Task item
Copy each line below in which the string "hscale" occurs.

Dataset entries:
————
theorem addMag_exact (na : Bool) (a : Mag) (nb : Bool) (b : Mag) :
    signQ (addMag na a nb b).1 * (addMag na a nb b).2.exactQ = signQ na * a.exactQ + signQ nb * b.exactQ := by
  simp only [addMag, Mag.exactQ]
  rw [← mul_assoc, signQ_mul_natAbs, Int.cast_add, signedInt_cast, signedInt_cast, add_mul, mul_assoc, mul_assoc,
    ← mul_two_zpow_eq _ (min_le_left _ _), ← mul_two_zpow_eq _ (min_le_right _ _)]

theorem addMag_mag_eq_zero_iff (na : Bool) (a : Mag) (nb : Bool) (b : Mag) :
    (addMag na a nb b).2.mag = 0 ↔ signQ na * a.exactQ + signQ nb * b.exactQ = 0 := by
  rw [← addMag_exact, mul_eq_zero, or_iff_right (signQ_ne_zero _), Mag.exactQ_eq_zero_iff]

theorem sumF_fin (t : FFmt) (r : Rnd) (sat x y : Bool) (m k : Mag) :
    sumF t r sat (.fin x m) (.fin y k) =
      if (addMag x m y k).2.mag = 0 then (withSign t (if x == y then x else r == .rm) 0, [])
      else roundF t r sat (addMag x m y k).1 (addMag x m y k).2 := rfl

/-- R77: a sum that is not zero. -/
theorem sumF_delivers (ty : FTy) (r : Rnd) (sat : Bool) {a b : FVal} {p q : ℚ} (ha : valQ a = some p) (hb : valQ b = some q)
    (hne : p + q ≠ 0) : Delivers ty r sat (p + q) (sumF (FFmt.of ty) r sat a b).1 := by
  obtain ⟨x, m, rfl, -, rfl⟩ := exists_of_valQ ha
  obtain ⟨y, k, rfl, -, rfl⟩ := exists_of_valQ hb
  have hmag := mt (addMag_mag_eq_zero_iff x m y k).mp hne
  rw [sumF_fin, if_neg hmag, ← addMag_exact]
  exact roundF_delivers_exact ty r sat _ rfl hmag

/-- R78: an exact sum of zero of operands that are not zero, and so of opposite sign. -/
theorem sumF_cancels (t : FFmt) (r : Rnd) (sat : Bool) {a b : FVal} {p q : ℚ} (ha : valQ a = some p) (hb : valQ b = some q)
    (hp : p ≠ 0) (hz : p + q = 0) : sumF t r sat a b = (withSign t (decide (r = .rm)) 0, []) := by
  obtain ⟨x, m, rfl, -, rfl⟩ := exists_of_valQ ha
  obtain ⟨y, k, rfl, -, rfl⟩ := exists_of_valQ hb
  have hopposite : ¬ x = y := by
    rintro rfl
    rw [← mul_add] at hz
    have hm : 0 < m.exactQ := Mag.exactQ_pos fun h => hp (by rw [m.exactQ_eq_zero_iff.mpr h, mul_zero])
    have hk : 0 ≤ k.exactQ := by unfold Mag.exactQ; positivity
    exact mul_ne_zero (signQ_ne_zero x) (by linarith) hz
  rw [sumF_fin, if_pos ((addMag_mag_eq_zero_iff x m y k).mpr hz), if_neg (by simpa using hopposite)]
  cases r <;> rfl

/-! ## Products -/

theorem mulMag_exact (a b : Mag) : (mulMag a b).exactQ = a.exactQ * b.exactQ := by
  simp only [mulMag, Mag.exactQ, zpow_add₀ (two_ne_zero' ℚ), Nat.cast_mul]
  ring

/-- The exact product of two finite values is their product. -/
theorem valQ_prodF {a b : FVal} {p q : ℚ} (ha : valQ a = some p) (hb : valQ b = some q) :
    ∃ neg m, prodF a b = some (.fin neg m) ∧ valQ (.fin neg m) = some (p * q) := by
  obtain ⟨x, m, rfl, -, rfl⟩ := exists_of_valQ ha
  obtain ⟨y, k, rfl, -, rfl⟩ := exists_of_valQ hb
  refine ⟨x != y, mulMag m k, rfl, ?_⟩
  have : signQ (x != y) * (mulMag m k).exactQ = signQ x * m.exactQ * (signQ y * k.exactQ) := by
    rw [signQ_bne, mulMag_exact]; ring
  rw [← this, Mag.exactQ, ← mul_assoc]
  rfl

/-- R77: a finite value that is not zero, in a type. -/
theorem packF_delivers (ty : FTy) (r : Rnd) (sat : Bool) {a : FVal} {p : ℚ} (ha : valQ a = some p) (hp : p ≠ 0) :
    Delivers ty r sat p (packF (FFmt.of ty) r sat a).1 := by
  obtain ⟨x, m, rfl, hmore, rfl⟩ := exists_of_valQ ha
  exact roundF_delivers_exact ty r sat x hmore fun h => hp (by rw [m.exactQ_eq_zero_iff.mpr h, mul_zero])

theorem mulF_delivers (ty : FTy) (r : Rnd) (sat : Bool) {a b : FVal} {p q : ℚ} (ha : valQ a = some p) (hb : valQ b = some q)
    (hne : p * q ≠ 0) : Delivers ty r sat (p * q) (mulF (FFmt.of ty) r sat a b).1 := by
  obtain ⟨neg, m, hprod, hval⟩ := valQ_prodF ha hb
  rw [mulF, hprod]
  exact packF_delivers ty r sat hval hne

theorem fmaF_delivers (ty : FTy) (r : Rnd) (sat : Bool) {a b c : FVal} {p q o : ℚ} (ha : valQ a = some p) (hb : valQ b = some q)
    (hc : valQ c = some o) (hne : p * q + o ≠ 0) : Delivers ty r sat (p * q + o) (fmaF (FFmt.of ty) r sat a b c).1 := by
  obtain ⟨neg, m, hprod, hval⟩ := valQ_prodF ha hb
  rw [fmaF, hprod]
  exact sumF_delivers ty r sat hval hc hne

/-! ## Quotients -/

theorem lt_bitLen {j n : Nat} (h : 2 ^ j ≤ n) : j < bitLen n := by
  have hn : n ≠ 0 := by have := Nat.two_pow_pos j; omega
  rw [bitLen, if_neg hn, Nat.lt_succ_iff, Nat.le_log2 hn]
  exact h

/-- The quotient keeps more bits than any format has. -/
theorem bitLen_divMag {a b : Mag} (ha : a.mag ≠ 0) (hb : b.mag ≠ 0) : 159 < bitLen (divMag a b).mag := by
  obtain ⟨hge, -, hpos⟩ := bitLen_bounds ha
  obtain ⟨-, hlt, -⟩ := bitLen_bounds hb
  refine lt_bitLen ((Nat.le_div_iff_mul_le (Nat.pos_of_ne_zero hb)).mpr ?_)
  calc 2 ^ 159 * b.mag ≤ 2 ^ 159 * 2 ^ bitLen b.mag := Nat.mul_le_mul_left _ hlt.le
    _ = 2 ^ (159 + bitLen b.mag) := (pow_add ..).symm
    _ ≤ 2 ^ (bitLen a.mag - 1 + (160 + bitLen b.mag - bitLen a.mag)) := Nat.pow_le_pow_right two_pos (by omega)
    _ = 2 ^ (bitLen a.mag - 1) * 2 ^ (160 + bitLen b.mag - bitLen a.mag) := pow_add ..
    _ ≤ a.mag * 2 ^ (160 + bitLen b.mag - bitLen a.mag) := Nat.mul_le_mul_right _ hge

/-- A quotient of two numbers in units of `2 ^ e`, whose whole part `more` says to be exceeded if there is a remainder. -/
theorem standsFor_div (n : Nat) {d : Nat} (hd : d ≠ 0) (e : Int) :
    (⟨n / d, e, n % d != 0⟩ : Mag).StandsFor ((n : ℚ) / d * 2 ^ e) := by
  have hu : (0 : ℚ) < 2 ^ e := by positivity
  have hd' : (0 : ℚ) < d := by exact_mod_cast Nat.pos_of_ne_zero hd
  have hn : (n : ℚ) / d = (n / d : Nat) + (n % d : Nat) / d := by
    rw [eq_comm, ← eq_sub_iff_add_eq', div_eq_iff hd'.ne', sub_mul, div_mul_cancel₀ _ hd'.ne', eq_sub_iff_add_eq']
    exact_mod_cast Nat.div_add_mod' n d
  have hlt : ((n % d : Nat) : ℚ) / d < 1 := (div_lt_one hd').mpr (by exact_mod_cast Nat.mod_lt n (Nat.pos_of_ne_zero hd))
  by_cases hr : n % d = 0
  · simp [Mag.StandsFor, hn, hr]
  · have hpos : 0 < ((n % d : Nat) : ℚ) / d := div_pos (by exact_mod_cast Nat.pos_of_ne_zero hr) hd'
    simp only [Mag.StandsFor, bne_iff_ne, ne_eq, hr, not_false_eq_true, if_true, hn, mul_lt_mul_iff_left₀ hu]
    constructor <;> linarith

/-- `more` tells a remainder. -/
theorem divMag_standsFor (a : Mag) {b : Mag} (hb : b.mag ≠ 0) : (divMag a b).StandsFor (a.exactQ / b.exactQ) := by
  have hscale (k : Nat) : a.exactQ / b.exactQ = ((a.mag * 2 ^ k : Nat) : ℚ) / b.mag * 2 ^ (a.exp - b.exp - (k : Int)) := by
    rw [Mag.exactQ, Mag.exactQ, zpow_sub₀ (by norm_num), zpow_sub₀ (by norm_num), zpow_natCast]
    push_cast
    field_simp
  rw [hscale]
  exact standsFor_div _ hb _

theorem divF_fin (t : FFmt) (r : Rnd) (sat x y : Bool) {m k : Mag} (hm : m.mag ≠ 0) (hk : k.mag ≠ 0) :
    divF t r sat (.fin x m) (.fin y k) = roundF t r sat (x != y) (divMag m k) := by
  simp [divF, hm, hk]

theorem FFmt.of_fbits_le (ty : FTy) : (FFmt.of ty).fbits ≤ 52 := by cases ty <;> decide

theorem divF_delivers (ty : FTy) (r : Rnd) (sat : Bool) {a b : FVal} {p q : ℚ} (ha : valQ a = some p) (hb : valQ b = some q)
    (hp : p ≠ 0) (hq : q ≠ 0) : Delivers ty r sat (p / q) (divF (FFmt.of ty) r sat a b).1 := by
  obtain ⟨x, m, rfl, -, rfl⟩ := exists_of_valQ ha
  obtain ⟨y, k, rfl, -, rfl⟩ := exists_of_valQ hb
  have hm : m.mag ≠ 0 := mt m.exactQ_eq_zero_iff.mpr (right_ne_zero_of_mul hp)
  have hk : k.mag ≠ 0 := mt k.exactQ_eq_zero_iff.mpr (right_ne_zero_of_mul hq)
  have hquot : signQ x * m.exactQ / (signQ y * k.exactQ) = signQ (x != y) * (m.exactQ / k.exactQ) := by
    rw [mul_div_mul_comm, signQ_div]
  have hbits := bitLen_divMag hm hk
  have hf := FFmt.of_fbits_le ty
  rw [hquot, divF_fin _ _ _ _ _ hm hk]
  exact roundF_delivers ty r sat _ (divMag_standsFor m hk) (div_pos (Mag.exactQ_pos hm) (Mag.exactQ_pos hk))
    (fun h => by simp [h, bitLen] at hbits) fun _ => by omega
————
Exercise response
  have hscale (k : Nat) : a.exactQ / b.exactQ = ((a.mag * 2 ^ k : Nat) : ℚ) / b.mag * 2 ^ (a.exp - b.exp - (k : Int)) := by
  rw [hscale]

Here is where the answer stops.